The oath shows that the Constitution has an objective, interpretable meaning. To swear “to support and defend” something outside of ourselves makes no sense if that something is simply whatever we want it to mean. The idea that the Constitution should be read like a contract was the core understanding of the founding generation and those that followed because it ensured the consent of the governed. In his seminal treatise A Familiar Exposition of the Constitution of the United States, Justice Joseph Story noted: 

It is to be interpreted, as all other solemn instruments are, by endeavoring to ascertain the true sense and meaning of all the terms; and we are neither to narrow them, nor to enlarge them, by straining them from their just and natural import, for the purpose of adding to, or diminishing the powers, or bending them to any favorite theory or dogma of party. It is the language of the people, to be judged according to common sense, and not by mere theoretical reasoning. It is not an instrument for the mere private interpretation of any particular men. 

(Story, 1840, § 42) 

The corollary to this understanding of the Constitution is a commitment to the rule of law (1776 Commission Report, 2021, p. 6). When we take the oath, we promise to uphold a written law whether or not we personally agree with it. This is the basis for a social order that recognizes that the legitimate flow of power comes only from the people through the processes outlined at our founding and not the whims of any one person. The right to govern ourselves laid out in the Constitution comes from a view of the inherent dignity of the people enunciated in the Declaration of Independence’s inalienable, self-evident truth that “All men are created equal.” (Spalding, 2014). The Constitution flows from the philosophical premises of the Declaration of Independence in its opening line, “We, the People…” (Spalding, 2014). 

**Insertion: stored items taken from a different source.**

/-- Settles O20: the three outcomes of judging the candidate. -/
theorem completeStep : Obligations.CompleteStep := by
  intro s b full byte
  obtain ⟨t, stepped, judged, wraps, buf⟩ := exists_judged_of_full full byte
  refine ⟨t, stepped, wraps, buf.trans (set_cursor_of_full b full), judged.echo, ?_⟩
  obtain ⟨verdict, rfl⟩ | ⟨verdict, rfl⟩ | ⟨valid, frame⟩ := judged.outcome
  · exact .inl ⟨verdict, rfl, rfl, rfl⟩
  · exact .inr (.inl ⟨verdict, rfl, rfl, rfl⟩)
  · exact .inr (.inr ⟨valid, frame, (step_of_valid full byte valid).symm.trans stepped⟩)

/-- Settles O24: below 5 the byte is stored as any other; as the sixth byte it is not the tail. -/
theorem syncByteInsideIsData : Obligations.SyncByteInsideIsData := by
  intro s inside byte
  by_cases full : s.cursor = 5
  · obtain ⟨t, stepped, judged, wraps, buf⟩ := exists_judged_of_full full byte
    have verdict : validate (heldFrame 0x55 s) = .badTail :=
      (validate_eq_badTail_iff _).2 (by decide : (0x55 : Byte) ≠ tailByte)
    refine ⟨t, stepped, buf, absurd full, fun _ => ⟨wraps, ?_⟩⟩
    obtain ⟨-, rfl⟩ | ⟨other, -⟩ | ⟨other, -⟩ := judged.outcome
    · rfl
    · cases verdict.symm.trans other
    · cases verdict.symm.trans other
  · exact ⟨_, step_of_inside inside full byte, rfl,
      fun _ => ⟨cursor_add_one_val full, rfl⟩, fun h => absurd h full⟩

/-- Settles O28: the other cases of a step output at most the echo. -/
theorem outputsOnlyAtCompletion : Obligations.OutputsOnlyAtCompletion := by
  intro s t h loud
  cases step_eq_next_iff.1 h with
  | held | dropped | stored => exact absurd ⟨rfl, rfl, rfl⟩ loud
  | completed b t byte full judged =>
    exact ⟨full, by simp [byte], judged.cursor_of_full full⟩

/-- Settles O43: a frame with a wrong tail or sum is not valid, and SYNC starts from the cursor 0 it leaves. -/
theorem rejectedFrameLeavesCleanDecoder : Obligations.RejectedFrameLeavesCleanDecoder := by
  intro s b full byte wrong
  have invalid : validate (heldFrame b s) ≠ .valid := by
    intro valid
    obtain ⟨tail, -⟩ := (validate_eq_valid_iff _).1 valid
    exact wrong.elim (· tail) (· ((validate_eq_valid_iff_sum tail).1 valid))
  obtain ⟨t, stepped, judged, wraps, -⟩ := exists_judged_of_full full byte
  obtain ⟨noFrame, -⟩ := judged.of_not_valid invalid
  refine ⟨t, stepped, noFrame, wraps, fun sync => ⟨_, syncStep t wraps sync, rfl, ?_⟩⟩
  exact Vector.getElem_set_self (by decide)

end Sys2Proof.Machine
end

section
/-! Runs of the frame decoder: how many bytes a candidate still waits for (spec/40_frame_decoder.md R96, R99) and
resynchronization (R101). -/

namespace Sys2Proof.Machine

/-! ## Nothing comes out while fewer than six bytes are held -/

/-- The byte a step is presented, counted: 0 or 1. -/
def byteCount (s : State) : Nat := s.currentInput.inByte.toList.length

theorem byteCount_of_none {s : State} (noByte : s.currentInput.inByte = none) : byteCount s = 0 := by
  simp [byteCount, noByte]

theorem byteCount_of_some {s : State} {b : Byte} (byte : s.currentInput.inByte = some b) :
    byteCount s = 1 := by
  simp [byteCount, byte]

/-- How many of the next `n` steps are presented a byte. -/
def bytesOffered (n : Nat) (s : State) : Nat :=
  ((s.inputs.take n).filter fun inp => inp.inByte.isSome).length

theorem bytesOffered_le (n : Nat) (s : State) : bytesOffered n s ≤ n :=
  (List.length_filter_le _ _).trans (List.length_take_le n s.inputs)

theorem bytesOffered_succ {s t : State} (h : step s = .next t) (n : Nat) :
    bytesOffered (n + 1) s = byteCount s + bytesOffered n t := by
  obtain ⟨-, taken, -⟩ := stepKeepsConfiguration s t h
  rw [bytesOffered, bytesOffered, taken]
  cases inputs : s.inputs with
  | nil => simp [byteCount, State.currentInput, inputs, StepInput.none]
  | cons inp rest =>
    cases byte : inp.inByte <;> simp [byteCount, State.currentInput, inputs, byte, Nat.add_comm]

/-- A step that does not complete a candidate is quiet, and the cursor counts its byte unless the byte is dropped. -/
theorem step_of_room {s t : State} (h : step s = .next t) (room : s.cursor.val + byteCount s ≤ 5) :
    t.out.Quiet ∧ t.cursor.val ≤ s.cursor.val + byteCount s ∧
      (s.cursor ≠ 0 → t.cursor.val = s.cursor.val + byteCount s) := by
  cases step_eq_next_iff.1 h with
  | held noByte => exact ⟨⟨rfl, rfl, rfl⟩, by simp, by simp [byteCount_of_none noByte]⟩
  | dropped b byte hunting => exact ⟨⟨rfl, rfl, rfl⟩, by simp, absurd hunting⟩
  | stored b byte =>
    rw [byteCount_of_some byte] at room ⊢
    have notFull : s.cursor ≠ 5 := fun full => by simp [full] at room
    have moved : (storedState b s).cursor.val = s.cursor.val + 1 := cursor_add_one_val notFull
    exact ⟨⟨rfl, rfl, rfl⟩, moved.le, fun _ => moved⟩
  | completed b t byte full => simp [full, byteCount_of_some byte] at room

/-- While the bytes to come leave at most five held, nothing but the echo comes out, and a candidate in progress counts
them. -/
theorem run_of_room {n : Nat} {s t : State} (h : Runs n s t)
    (room : s.cursor.val + bytesOffered n s ≤ 5) :
    (∀ o ∈ outputsOf n s, o.Quiet) ∧
      (s.cursor ≠ 0 → t.cursor.val = s.cursor.val + bytesOffered n s) := by
  induction n generalizing s with
  | zero => cases h; simp [outputsOf, bytesOffered]
  | succ n ih =>
    obtain ⟨u, stepped, rest⟩ := h.exists_step
    rw [bytesOffered_succ stepped] at room ⊢
    obtain ⟨quiet, bound, counts⟩ := step_of_room stepped (by omega)
    obtain ⟨quietRest, countsRest⟩ := ih rest (by omega)
    refine ⟨?_, fun inside => ?_⟩
    · rw [outputsOf_succ stepped, List.forall_mem_cons]
      exact ⟨quiet, quietRest⟩
    · have moved := counts inside
      have inside' : u.cursor ≠ 0 := by
        rw [← Fin.val_ne_zero_iff] at inside ⊢
        omega
      rw [countsRest inside', moved, Nat.add_assoc]

/-- Settles O44. -/
theorem candidateHasNoTimeout : Obligations.CandidateHasNoTimeout := by
  intro n s inside room
  obtain ⟨t, runs⟩ := exists_runs n s
  obtain ⟨quiet, counts⟩ := run_of_room runs room
  exact ⟨quiet, t, runs, counts inside⟩

/-- Settles O45: the step that emits leaves cursor 0, and five steps bring at most five bytes. -/
theorem framesAreSixStepsApart : Obligations.FramesAreSixStepsApart := by
  intro s t h emits o mem
  have loud : ¬ t.out.Quiet := fun quiet => by simp [quiet.1] at emits
  obtain ⟨-, -, wraps⟩ := outputsOnlyAtCompletion s t h loud
  have room : t.cursor.val + bytesOffered 5 t ≤ 5 := by
    simpa [wraps] using bytesOffered_le 5 t
  obtain ⟨u, runs⟩ := exists_runs 5 t
  obtain ⟨quiet, -⟩ := run_of_room runs room
  obtain ⟨noFrame, -⟩ := quiet o mem
  exact noFrame

/-! ## Resynchronization -/

theorem Runs.trans {m n : Nat} {s t u : State} (first : Runs m s t) (second : Runs n t u) :
    Runs (m + n) s u := by
  induction m generalizing s with
  | zero => cases first; simpa using second
  | succ m ih =>
    obtain ⟨v, stepped, rest⟩ := first.exists_step
    rw [Nat.succ_add]
    exact (runs_succ_iff stepped _).2 (ih rest)

theorem Offers.left {bs cs : List Byte} {s : State} (h : Offers (bs ++ cs) s) : Offers bs s := by
  simpa [Offers, List.map_take, List.take_take] using congrArg (List.take bs.length) h

/-- What is offered behind the bytes a run takes is offered to the state it ends in. -/
theorem Offers.right_of_runs {bs cs : List Byte} {s t : State} (h : Offers (bs ++ cs) s)
    (runs : Runs bs.length s t) : Offers cs t := by
  simpa [Offers, runs.inputs, List.map_take, List.map_drop, List.drop_take] using
    congrArg (List.drop bs.length) h

/-- Settles O42: the noise is dropped, five bytes are stored, and the sixth completes the valid frame of the command. -/
theorem resyncAfterNoise : Obligations.ResyncAfterNoise := by
  intro s noise i hunting clean wf offers
  obtain ⟨v, drops, outputs, kept⟩ := exists_dropsAll hunting clean (Offers.left offers)
  obtain ⟨quiet, u, stores, full, byte, held, duty, duration, cfg⟩ :=
    candidateIsTheBytesDelivered v i.frame (kept.cursor.trans hunting) (frame_sync i)
      (Offers.right_of_runs offers drops)
  rw [frame_tail] at byte held
  have valid : validate (heldFrame 0xAA u) = .valid := held.symm ▸ validate_frame i
  have runsCommand := step_of_valid full byte valid
  rw [held, instrOf_frame wf] at runsCommand
  obtain ⟨t, stepped, judged, wraps, -⟩ := exists_judged_of_full full byte
  refine ⟨?_, u, t, drops.trans stores, duty.trans kept.dutyPercent,
    duration.trans kept.durationMs, cfg.trans kept.cfg, runsCommand, stepped, wraps, ?_⟩
  · rw [drops.outputsOf_add, outputs, List.forall_mem_append]
    exact ⟨List.forall_mem_map.2 fun _ _ => ⟨rfl, rfl, rfl⟩, quiet⟩
  · rw [← held]
    exact judged.frame_of_valid valid

end Sys2Proof.Machine
end

section
/-! `feed` against the flat transcription of the spec's pseudocode (spec/40_frame_decoder.md R90). -/

namespace Sys2Proof.Machine

/-! ## The pseudocode on numbers -/

/-- The part of `feedPseudo` that applies a valid frame `f`, dispatching on numbers (R120, R122). -/
def applyPseudo (f : CommandFrame) (s : State) : State :=
  if f.command.toNat = 0x00 then s.issue .stop
  else if f.command.toNat = 0x01 then
    (s.setPlayback (min f.intensity.toNat 100)
      (if f.durationCode.toNat = 0 then 0 else f.durationCode.toNat * 50)).issue
        (pseudoStart s.cfg.pwmPeriodTicks s.cfg.maxRepeat f.intensity.toNat f.durationCode.toNat)
  else s.raiseDiag (.unknownCommand f.command)

/-- The part of `feedPseudo` that judges a completed candidate `f`, testing numbers (R110). -/
def judgePseudo (f : CommandFrame) (s : State) : State :=
  if f.tail.toNat ≠ 0xAA then s.raiseDiag (.badTail f)
  else if f.checksum.toNat ≠ (f.command.toNat + f.intensity.toNat + f.durationCode.toNat) % 256 then
    s.raiseDiag (.checksumMismatch f)
  else applyPseudo f (s.emitFrame f)

/-! ## `feedPseudo` in each case of a step -/

theorem feedPseudo_of_drop {b : Byte} {s : State} (hunting : s.cursor = 0) (noise : b ≠ syncByte) :
    feedPseudo b s = s.echoByte b := by
  have noise' : b.toNat ≠ 0x55 := fun h => noise (BitVec.eq_of_toNat_eq h)
  simp [feedPseudo, hunting, noise', State.echoByte]

theorem feedPseudo_of_store {b : Byte} {s : State}
    (accepts : (s.cursor = 0 ∧ b = syncByte) ∨ (s.cursor ≠ 0 ∧ s.cursor ≠ 5)) :
    feedPseudo b s = (s.echoByte b).append b := by
  have notDrop : ¬ (s.cursor.val = 0 ∧ b.toNat ≠ 0x55) := by
    rintro ⟨hunting, noise⟩
    obtain ⟨-, rfl⟩ | ⟨inside, -⟩ := accepts
    · exact noise rfl
    · exact inside (Fin.ext hunting)
  have notFull : s.cursor.val + 1 ≠ 6 := by
    obtain ⟨hunting, -⟩ | ⟨-, notFull⟩ := accepts
    · simp [hunting]
    · exact fun full => notFull (Fin.ext (Nat.succ.inj full))
  rw [feedPseudo, if_neg notDrop]
  simp only [if_neg notFull]
  rfl

theorem feedPseudo_of_full {b : Byte} {s : State} (full : s.cursor = 5) :
    feedPseudo b s =
      judgePseudo ((s.echoByte b).append b).candidate ((s.echoByte b).append b) := by
  obtain ⟨cfg, buf, cursor, duty, duration, driver, err, inputs, out, free⟩ := s
  obtain rfl : cursor = 5 := full
  have wraps : (5 : Fin 6) + 1 = 0 := rfl
  simp only [feedPseudo, judgePseudo, applyPseudo, State.append, State.echoByte, State.candidate,
    State.raiseDiag, State.emitFrame, State.setPlayback, wraps]
  rfl

theorem durationOf_eq_ite (d : Byte) :
    durationOf d = if d.toNat = 0 then 0 else d.toNat * 50 := by
  rw [durationOf_eq_mul]
  split <;> simp_all

/-- The directive of a PLAY on bytes is the one on numbers. -/
theorem startOf_eq_pseudoStart (cfg : Config) (i d : Byte) :
    startOf cfg i d = pseudoStart cfg.pwmPeriodTicks cfg.maxRepeat i.toNat d.toNat := by
  simp only [startOf, pseudoStart, modeOf, ← durationOf_eq_ite]
  split <;> rfl

theorem toNat_of_eq_tailByte {b : Byte} (tail : b = tailByte) : b.toNat = 0xAA := by
  rw [tail]
  rfl

theorem judgePseudo_of_valid {f : CommandFrame} (valid : validate f = .valid) (s : State) :
    judgePseudo f s = applyPseudo f (s.emitFrame f) := by
  obtain ⟨tail, -⟩ := (validate_eq_valid_iff f).1 valid
  have sum := (validate_eq_valid_iff_sum tail).1 valid
  rw [judgePseudo, if_neg (not_not.2 (toNat_of_eq_tailByte tail)), if_neg (not_not.2 sum)]

/-- Each test on numbers is the one the model makes on bytes. -/
theorem JudgeCase.eq_judgePseudo {f : CommandFrame} {s t : State} (h : JudgeCase f s t) :
    t = judgePseudo f s := by
  cases h with
  | badTail verdict =>
    have tail : f.tail.toNat ≠ 0xAA := fun h =>
      (validate_eq_badTail_iff f).1 verdict (BitVec.eq_of_toNat_eq h)
    rw [judgePseudo, if_pos tail]
  | checksumMismatch verdict =>
    obtain ⟨tail, -⟩ := (validate_eq_checksumMismatch_iff f).1 verdict
    have sum := (validate_eq_checksumMismatch_iff_sum tail).1 verdict
    rw [judgePseudo, if_neg (not_not.2 (toNat_of_eq_tailByte tail)), if_pos sum]
  | stop valid command =>
    rw [judgePseudo_of_valid valid, applyPseudo, command]
    rfl
  | play valid command =>
    rw [judgePseudo_of_valid valid, applyPseudo, command, startOf_eq_pseudoStart, durationOf_eq_ite]
    rfl
  | unknown valid command =>
    rw [judgePseudo_of_valid valid, applyPseudo, if_neg (by omega), if_neg (by omega)]

theorem judgeCandidate_eq_judgePseudo (f : CommandFrame) (s : State) :
    judgeCandidate f s = .next (judgePseudo f s) := by
  obtain ⟨t, judged⟩ := exists_judgeCase f s
  rw [judged.judgeCandidate_eq, judged.eq_judgePseudo]

/-- Settles O16, one equation of the pseudocode per case of `feed`. -/
theorem feedIsThePseudocode : Obligations.FeedIsThePseudocode := by
  intro b s
  obtain ⟨⟨hunting, noise⟩, fed⟩ | ⟨accepts, fed⟩ | ⟨full, fed⟩ := feed_cases b s
  · rw [fed, feedPseudo_of_drop hunting noise]
  · rw [fed, feedPseudo_of_store accepts]
  · rw [fed, judgeCandidate_eq_judgePseudo, feedPseudo_of_full full]

end Sys2Proof.Machine
end

section
/-! The checksum validator (spec/41_checksum_validator.md): the checksum as addition of bytes, what the check catches,
and the completion step of a candidate that fails it. -/

namespace Sys2Proof

/-! ## The checksum as wrap-around addition -/

/-- The checksum of three bytes is their sum in an 8-bit register (spec/41_checksum_validator.md R115). -/
theorem checksumOf_eq_add (c i d : Byte) : checksumOf c i d = c + i + d := by
  refine ((eq_checksumOf_iff _ c i d).2 ?_).symm
  rw [BitVec.toNat_add, BitVec.toNat_add, Nat.mod_add_mod]

theorem frameSum_le (c i d : Byte) : frameSum c i d ≤ 765 := by
  have hc := c.isLt
  have hi := i.isLt
  have hd := d.isLt
  rw [frameSum]
  omega

theorem checksumOf_toNat (c i d : Byte) : (checksumOf c i d).toNat = frameSum c i d % 256 :=
  (eq_checksumOf_iff _ c i d).1 rfl

/-- Settles O36: the register addition gives the sum modulo 256; the five examples are evaluated. -/
theorem checksumArithmetic : Obligations.ChecksumArithmetic := by
  refine ⟨fun c i d => ⟨rfl, frameSum_le c i d, checksumOf_toNat c i d, checksumOf_eq_add c i d⟩,
    fun f x y z => rfl, ?_⟩
  decide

The oath shows that the Republic is never entirely safe from dangers. When we swear to defend the Constitution against “all enemies,” we admit there are forces arrayed against it. At the time of the founding, those forces were powerful monarchies with little interest in seeing a representative democracy prove itself successful (Herring, 2011). Over the course of our history, the enemies of the Constitution have been internal as well as external, fought on storied battlefields both “foreign and domestic.” (McPherson, 2003). These have been military battles and ideological ones against systems of slavery, fascism, communism, and others that deny inherent human dignity and individual equality (1776 Report, 2021, pp. 10-

16).  

Some of the most profound dangers to the Republic rest in ourselves. The Founders had a keen understanding of human nature, including our selfish ambition and tribalism, which motivated their design for our government (Madison, 1787). French political theorist Baron de Montesquieu discounted the possibility of large republics, stating that one “cannot long subsist.” (Montesquieu, 1748, § 8.16). Montesquieu, like the Founders, saw men as selfish and “apt to abuse” power to benefit themselves and their groups. (Montesquieu, 1748, § 5.8). The Founders crafted the American system with a deep awareness of men’s defect and the historical fragility of the type of system they were attempting to construct. In fact, Federalist No. 10 noted the typical ends of such factionalism: 

 “Hence it is that such democracies have ever been spectacles of turbulence and contention; have ever been found incompatible with personal security or the rights of property; and have in general been as short in their lives as they have been violent in their deaths.” (Madison, 1787, Federalist No.10)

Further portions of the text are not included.